Can AI evolve itself? DeepMind's AlphaEvolve shows it's possible
What's the story
DeepMind, Google's artificial intelligence (AI) research and development lab, has unveiled a new AI system called AlphaEvolve.
Built to solve problems with "machine-gradable" solutions, AlphaEvolve has demonstrated the ability to optimize some of the infrastructure Google uses to train its AI models.
The company is now working on a UI to interact with this groundbreaking system and plans an early access program for select academics, ahead of a possible broader rollout.
AI hallucination
AlphaEvolve tackles AI hallucination issue
AI models frequently suffer from hallucination because of their probabilistic architectures, causing them to confidently produce incorrect information.

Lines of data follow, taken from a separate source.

/-- The entry for a fault of the scheduler (R452). -/
def schedRec (l : Launch) (cause addr : Nat) (status : BitVec 32) : FaultRec :=
  { part := l.part, kind := 3, cause := cause, req := 258 + l.part, thr := 0, cls := 15, slot := 0, chan := 0,
    addr := BitVec.ofNat 64 addr, bundle := 0, status := status, lwidx := l.lwidx, queue := l.queue, gangid := 0, progress := 0,
    unit := .none, launch := some l.id }

/-- An issuer has accesses without an answer. -/
def State.issuing (s : State) (i : Issue) : Bool := s.reqs.any (fun r => r.by_.unit == i.unit && r.by_.thr == i.thr)

/-- Pieces of what the device writes, each a request to its home; those of pages that do not translate are lost. -/
def State.postPieces (s : State) (i : Issue) (p : Nat) (k : Access) (release : Bool) : List (Nat × Nat) → List Byte → State
  | [], _ => s
  | (va, n) :: rest, bs =>
    match s.translate p (tlbUnit i) va k with
    | .ok g => (s.submit { lineReq s i p va n g (.engine none [(0, bs.take n)] false [] 0 false) with release := release }).postPieces i p k release
        rest (bs.drop n)
    | .error _ => (s.walked (tlbUnit i) p va).postPieces i p k release rest (bs.drop n)

/-- Bytes that the device writes from a virtual address on; and bytes that it writes after all that the issuer has written before, as a
release (R94, R386, R412). -/
def State.post (s : State) (i : Issue) (p va : Nat) (bs : List Byte) : State := s.postPieces i p .write false (pieces va bs.length) bs
def State.postLast (s : State) (i : Issue) (p va : Nat) (bs : List Byte) : State := s.postPieces i p .write true (pieces va bs.length) bs

/-- The word at an address as its home slice reports it, in this module. -/
def State.reported (s : State) (p va : Nat) : Option Nat :=
  match s.translate p (258 + p) va .read with
  | .ok g => if s.isLocal g && (s.homeCause p g).isNone then some (leNat (s.readAt p g 4)) else none
  | .error _ => none

/-! ### Commands (R386) -/

/-- Local address of a command ring entry. -/
def cmdPa (idx : Nat) : Nat := controlBase + 0x200000 + 64 * (idx % 1024)

/-- A command's effect is complete: its status word, and the next command may start. -/
def State.finishCommand (s : State) (idx : BitVec 32) (ecode : Nat) : State :=
  { s with mem := memWrite s.mem (cmdPa idx.toNat + 8) (leBytes 8 (statusWord idx.toNat ecode 0)),
           commands := s.commands.filter (fun c => c.idx != idx), cmdRidx := idx + 1 }

/-! ### Rings (R68, R69, R163, R164, R183) -/

/-- The queue of a kind and number. -/
def State.queue (s : State) (k : QueueKind) (n : Nat) : Queue :=
  lookup Queue.reset n (match k with | .launch => s.launchQ | .copy => s.copyQ | .task => s.taskQ)
def State.updQueue (s : State) (k : QueueKind) (n : Nat) (f : Queue → Queue) : State :=
  match k with
  | .launch => { s with launchQ := adjust Queue.reset n f s.launchQ }
  | .copy => { s with copyQ := adjust Queue.reset n f s.copyQ }
  | .task => { s with taskQ := adjust Queue.reset n f s.taskQ }

/-- The valid word of a packet matches a queue's place in its ring (R69, R164). -/
def postedWord (q : Queue) (ring type w : Nat) : Bool := bitsOf w 31 16 = q.ridx.toNat / ring % 65536 && bitsOf w 15 8 = type

/-- Address of the ring slot at RIDX. -/
def Queue.slotVa (q : Queue) (ring : Nat) : Nat := q.ring.toNat + 64 * (q.ridx.toNat % ring)

/-- The line of a ring's slot: the one registered with its home slice, or as it translates now. -/
def State.ringLine (s : State) (q : Queue) (ring : Nat) : Option Target :=
  q.line.or (s.translate q.part (258 + q.part) (q.slotVa ring) .read).toOption
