-- ==== Sys2Proof/Machine/Wave.lean ====
section
/-! DEFINITION. The W and E classes as slots of a bundle (R106, R107, R122, R302 to R307, R311, R312, R319, R322 to R343, R440): what
enters the nib, what acts in the sequencer, and how the edge units are programmed. -/

namespace Sys2Proof.Machine

/-! ### The nib (R107, R122) -/

/-- A core leads its chain: its rank is the first of one (R65, R113). -/
def State.leadsChain (s : State) (n : Nat) : Bool :=
  match s.coreGang n with
  | some g => g.leads (s.core n).rank
  | none => true

/-- A W slot on a core that does not lead its chain (R440). -/
def Issuer.leading (c : Issuer) (s : State) : Except Stop Unit :=
  if s.leadsChain c.unit then .ok () else .error (.checkFault 0x16 0)

/-- A library stroke whose last instruction has not left the nib blocks W slots (R122). -/
def State.strokeOn (s : State) (n : Nat) : Bool := (s.core n).stroke.isSome

/-- The nib takes an instruction with the x values read at issue, which may leave from a cycle on; it is the last one that
entered (R106). -/
def CoreArr.enter (k : CoreArr) (i : Instr) (by_ : Issue) (x0 x1 : Word) (w : SlotWord) (since : Nat) : CoreArr :=
  { k with nib := k.nib ++ [⟨k.nextWid, i, by_, x0, x1, w, since⟩], nextWid := k.nextWid + 1, lastWid := some k.nextWid }

/-- A wave instruction: it blocks while the nib is full or a stroke expands, and enters the nib at commit (R107, R122). -/
def slotWave (i : Instr) (srcs : List (BitVec 5)) (check : Thread → Except Stop Unit) (also : Word → Word → CoreArr → CoreArr) : Slot :=
    fun c s =>
  let th := c.th s
  match c.leading s with
  | .error e => .error e
  | .ok _ =>
    if 8 ≤ (s.core c.unit).nib.length || s.strokeOn c.unit then .error .block
    else match ready th (srcs.map (fun r => (r, false))) [] with
      | .error e => .error e
      | .ok _ =>
        match check th with
        | .error e => .error e
        | .ok _ =>
          let x0 := th.getX (srcs.getD 0 0)
          let x1 := th.getX (srcs.getD 1 0)
          .ok (fun s => s.updCore c.unit (fun k => also x0 x1 (k.enter i (c.issue s 6) x0 x1 c.word (s.cycles c.unit))))

/-- A wave instruction that reads no x register. -/
def slotPlain (i : Instr) : Slot := slotWave i [] (fun _ => .ok ()) (fun _ _ k => k)

/-- MOV (R284). -/
def slotMov (o : WUnaryMod) (xs : List XPay) : Slot := slotPlain (.mov o xs)
/-- MOVH (R285). -/
def slotMovh (o : WUnaryMod) (xs : List XPay) : Slot := slotPlain (.movh o xs)
/-- LDS (R286). -/
def slotLds (o : WLds) (xs : List XPay) : Slot := slotPlain (.lds o xs)
/-- STS (R286). -/
def slotSts (o : WSts) (xs : List XPay) : Slot := slotPlain (.sts o xs)
/-- IMM (R287). -/
def slotImm (o : WImm) (xs : List XPay) : Slot := slotPlain (.imm o xs)
/-- ROWCOL (R288). -/
def slotRowcol (o : WDst) (xs : List XPay) : Slot := slotPlain (.rowcol o xs)
/-- PERM (R289). -/
def slotPerm (o : WBinMod) (xs : List XPay) : Slot := slotPlain (.perm o xs)
/-- PACK (R290). -/
def slotPack (o : WBinMod) (xs : List XPay) : Slot := slotPlain (.pack o xs)
/-- UNPK (R290). -/
def slotUnpk (o : WUnaryMod) (xs : List XPay) : Slot := slotPlain (.unpk o xs)
/-- CVT (R299). -/
def slotCvt (o : WCvt) (xs : List XPay) : Slot := slotPlain (.cvt o xs)
/-- QLOG (R300). -/
def slotQlog (o : WQlog) (xs : List XPay) : Slot := slotPlain (.qlog o xs)
/-- QSET (R301). -/
def slotQset (o : WQset) (xs : List XPay) : Slot := slotPlain (.qset o xs)
/-- CELL_FADD (R292). -/
def slotCellFadd (o : WBin) (xs : List XPay) : Slot := slotPlain (.cellFadd o xs)
/-- CELL_FSUB (R292). -/
def slotCellFsub (o : WBin) (xs : List XPay) : Slot := slotPlain (.cellFsub o xs)
/-- CELL_FMUL (R292). -/
def slotCellFmul (o : WBin) (xs : List XPay) : Slot := slotPlain (.cellFmul o xs)
/-- CELL_FMA (R292). -/
def slotCellFma (o : WBin) (xs : List XPay) : Slot := slotPlain (.cellFma o xs)
/-- CELL_FMIN (R292). -/
def slotCellFmin (o : WBin) (xs : List XPay) : Slot := slotPlain (.cellFmin o xs)
/-- CELL_FMAX (R292). -/
def slotCellFmax (o : WBin) (xs : List XPay) : Slot := slotPlain (.cellFmax o xs)
/-- FSGN (R293). -/
def slotFsgn (o : WBinMod) (xs : List XPay) : Slot := slotPlain (.fsgn o xs)
/-- CELL_FCMP (R294). -/
def slotCellFcmp (o : WBinMod) (xs : List XPay) : Slot := slotPlain (.cellFcmp o xs)
/-- FSEL (R295). -/
def slotFsel (o : WBinMod) (xs : List XPay) : Slot := slotPlain (.fsel o xs)
/-- FRCP (R292). -/
def slotFrcp (o : WUnary) (xs : List XPay) : Slot := slotPlain (.frcp o xs)
/-- FRSQ (R292). -/
def slotFrsq (o : WUnary) (xs : List XPay) : Slot := slotPlain (.frsq o xs)
/-- FSQRT (R292). -/
def slotFsqrt (o : WUnary) (xs : List XPay) : Slot := slotPlain (.fsqrt o xs)
/-- FDIV (R292). -/
def slotFdiv (o : WBin) (xs : List XPay) : Slot := slotPlain (.fdiv o xs)
/-- FEXP2 (R292). -/
def slotFexp2 (o : WUnary) (xs : List XPay) : Slot := slotPlain (.fexp2 o xs)
/-- FLOG2 (R292). -/
def slotFlog2 (o : WUnary) (xs : List XPay) : Slot := slotPlain (.flog2 o xs)
/-- FSUM (R296). -/
def slotFsum (o : WUnaryMod) (xs : List XPay) : Slot := slotPlain (.fsum o xs)
/-- IADD (R297). -/
def slotIadd (o : WBinMod) (xs : List XPay) : Slot := slotPlain (.iadd o xs)
/-- ISUB (R297). -/
def slotIsub (o : WBinMod) (xs : List XPay) : Slot := slotPlain (.isub o xs)
/-- IMUL (R297). -/
def slotImul (o : WBinMod) (xs : List XPay) : Slot := slotPlain (.imul o xs)
/-- IAND (R297). -/
def slotIand (o : WBin) (xs : List XPay) : Slot := slotPlain (.iand o xs)
/-- IOR (R297). -/
def slotIor (o : WBin) (xs : List XPay) : Slot := slotPlain (.ior o xs)
/-- IXOR (R297). -/
def slotIxor (o : WBin) (xs : List XPay) : Slot := slotPlain (.ixor o xs)
/-- ISHL (R297). -/
def slotIshl (o : WBin) (xs : List XPay) : Slot := slotPlain (.ishl o xs)
/-- ISHR (R297). -/
def slotIshr (o : WBin) (xs : List XPay) : Slot := slotPlain (.ishr o xs)
/-- ISRA (R297). -/
def slotIsra (o : WBin) (xs : List XPay) : Slot := slotPlain (.isra o xs)
/-- IMIN (R297). -/
def slotImin (o : WBinMod) (xs : List XPay) : Slot := slotPlain (.imin o xs)
/-- IMAX (R297). -/
def slotImax (o : WBinMod) (xs : List XPay) : Slot := slotPlain (.imax o xs)
/-- ICMP (R298). -/
def slotIcmp (o : WBinMod) (xs : List XPay) : Slot := slotPlain (.icmp o xs)
/-- SCL (R324). -/
def slotScl (o : WScl) : Slot := slotPlain (.scl o)
/-- MAC (R322). -/
def slotMac (o : WMac) (xs : List XPay) : Slot := slotPlain (.mac o xs)
/-- MACS (R325). -/
def slotMacs (o : WMacH) (xs : List XPay) : Slot := slotPlain (.macs o xs)
/-- MACV (R329). -/
def slotMacv (o : WMacH) (xs : List XPay) : Slot := slotPlain (.macv o xs)
/-- ACCZ (R330). -/
def slotAccz (o : WAccz) : Slot := slotPlain (.accz o)
/-- ACCRD: the output bias is read at issue (R331). -/
def slotAccrd (o : WAccrd) (xs : List XPay) : Slot := slotWave (.accrd o xs) [0, o.srcB] (fun _ => .ok ()) (fun _ _ k => k)
/-- ACCWR (R332). -/
def slotAccwr (o : WAccwr) (xs : List XPay) : Slot := slotPlain (.accwr o xs)
/-- AMAX (R333). -/
def slotAmax (o : WAmax) (xs : List XPay) : Slot := slotPlain (.amax o xs)
/-- VTEST (R334). -/
def slotVtest (o : WUnaryMod) (xs : List XPay) : Slot := slotPlain (.vtest o xs)
/-- VSEL of a cell (R335). -/
def slotCellVsel (o : WBinMod) (xs : List XPay) : Slot := slotPlain (.cellVsel o xs)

The problem has also been seen in newer models like OpenAI's o3, which reportedly hallucinate more than their predecessors.
To address this issue, AlphaEvolve uses an automatic evaluation system that generates and critiques a pool of possible answers for a question using models. It then automatically evaluates and scores those answers for accuracy.
System capabilities
Unique features and limitations
AlphaEvolve needs users to prompt the system with a problem, including details like instructions, equations, code snippets, and relevant literature.
The user also provides a way to automatically assess the system's answers in the form of a formula.
However, it can only solve problems that it can self-evaluate, and is limited to specific fields like computer science and system optimization.
Further, AlphaEvolve can only describe solutions as algorithms, making it less suitable for non-numerical problems.
System evaluation
Performance in math and practical problems
DeepMind tested AlphaEvolve on a curated set of ~50 math problems, spanning from geometry to combinatorics.
The system "rediscovered" the best-known answers to these problems 75% of the time and discovered improved solutions in 20% of cases.
In real-world applications, such as improving Google's data centers' efficiency and speeding up model training runs, AlphaEvolve proposed an algorithm that consistently recovers an average of 0.7% of Google's global compute resources.
Impact
AlphaEvolve's contributions to Google's AI efforts
Additionally, the system proposed an optimization that decreased the overall time taken by Google to train its Gemini models by 1%.
Although AlphaEvolve isn't making groundbreaking discoveries, it did discover an improvement for Google's TPU AI accelerator chip design that had already been discovered by other tools.
DeepMind claims AlphaEvolve can save time and let experts focus on other, more important works.